Mifflintown, PA, July 25, 2019 (GLOBE NEWSWIRE) --

Juniata Valley Financial Corp. (OTC Pink: JUVF) (“Juniata”), announced net income for the second quarter ended June 30, 2019, was $1,845,000 compared to net income of $1,975,000 for the quarter ended June 30, 2018. Earnings per share, basic and diluted, was $0.36 in the second quarter of 2019 compared to basic and diluted earnings per share of $0.40 and $0.39, respectively, over the same period in 2018. For the six months ended June 30, 2019, net income was $3,258,000 compared to net income of $3,302,000 for the six months ended June 30, 2018. Earnings per share, basic and diluted, during the six months ended June 30, 2019 was $0.64 compared to basic and diluted earnings per share of $0.68 and $0.67, respectively, during the corresponding 2018 period.

Comparability of the results for the 2019 and 2018 periods was impacted by an adjustment related to an acquisition completed in the second quarter of 2018. The previously reported net income for the three and six months ended June 30, 2018 of $1,569,000 and $2,896,000, respectively, was subsequently increased by $406,000 in the first quarter of 2019 due to the removal of a deferred tax liability related to Juniata’s previous 39.16% ownership in Liverpool Community Bank (“Liverpool”) upon Juniata’s acquisition of its remaining shares on April 30, 2018.

President and Chief Executive Officer, Marcie A. Barber stated, “Second quarter results continue to highlight the strength of our Company, as levels of non-performing loans have declined to the lowest levels in over ten years through successful work-outs and recoveries of aged charge-offs. We believe our organic growth in core deposits indicates confidence in our Bank. Two successful and immediately accretive acquisitions within three years exhibit expertise in evaluating and integrating new partners. Further, ongoing efforts to reduce income statement volatility by satisfying liabilities inherent in legacy defined benefit plans signal our commitment to shareholders to deliver consistent performance.”

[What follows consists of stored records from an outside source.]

-- ==== Sys2Proof/Decode.lean ====
section
/-!
DEFINITION. The command that a table word spells: the rows of the opcode table give no bits, so there is none.
-/
namespace Sys2Proof

/-- The command that the low `nbits` bits of `w` spell by the table's bits. Every row of the table has an empty list of
fields and no fixed bits: the commands are events and register accesses, and a mailbox command's words are decoded by the
mailbox (`rawCommand`, R446, R447). -/
def decodeTableWord (_nbits _w : Nat) : Option Instr := none

end Sys2Proof
end

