/-- Why a step stops with a fault. -/
inductive Fault where
  /-- Raised by a hardware step that names an object the device does not have (lane 999, mailbox 9): no such step can
  happen on the device. Safe: the model stops where the device has no behaviour. -/
  | noSuchObject
  /-- Raised by a hardware step whose operands contradict one another (a frame of 300 bytes that ended within its window of 256): no
  such step can happen on the device. Safe: the model stops where the device has no behaviour. -/
  | impossibleInput
deriving DecidableEq, Repr

/-- Why a step is refused. -/
inductive Refusal where
  /-- Raised by an arm of `exec` whose command has no meaning yet. Safe: nothing is claimed about it. -/
  | notModelled (mnemonic : String)
deriving DecidableEq, Repr

/-- The machine right after power-on reset: every field at its default, which is the value the spec gives for reset, or
the value the assumption log names. -/
def State.reset : State := {}

end Sys2Proof.Machine
end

Annualized return on average assets and annualized return on average equity for the six months ended June 30, 2019 were 1.03% and 9.52%, respectively. Annualized return on average assets and annualized return on average equity for the six month period in 2018 was 1.09% and 10.98%, respectively.

Net interest income, after the provision for loan and lease losses, increased $1,655,000, or 17.4%, during the six months ended June 30, 2019 over the comparable 2018 period. The increase in net interest income was partially attributed to an increase of $1,274,000 in loan interest income, which was partially offset by a $497,000 increase in interest expense on deposits over the same period. Also contributing to the increase in net interest income during the 2019 period was a decrease of $643,000 in the provision for loan and lease losses in comparison to the same period in 2018. A credit of $444,000 was recorded to the loan loss provision during the six months ended June 30, 2019 primarily due to net recoveries of $424,000 during the period. Primarily due to the acquisition of Liverpool on April 30, 2018, average earning assets increased by $20,945,000, or 3.7%, during the six months ended June 30, 2019 over the comparable period in 2018, while average interest bearing deposits increased by $19,539,000, or 5.1%. Over the first six months of 2019, the yield on earning assets increased 39 basis points to 4.46% over the comparable 2018 period, while the yield on interest bearing liabilities increased 23 basis points to 1.03%.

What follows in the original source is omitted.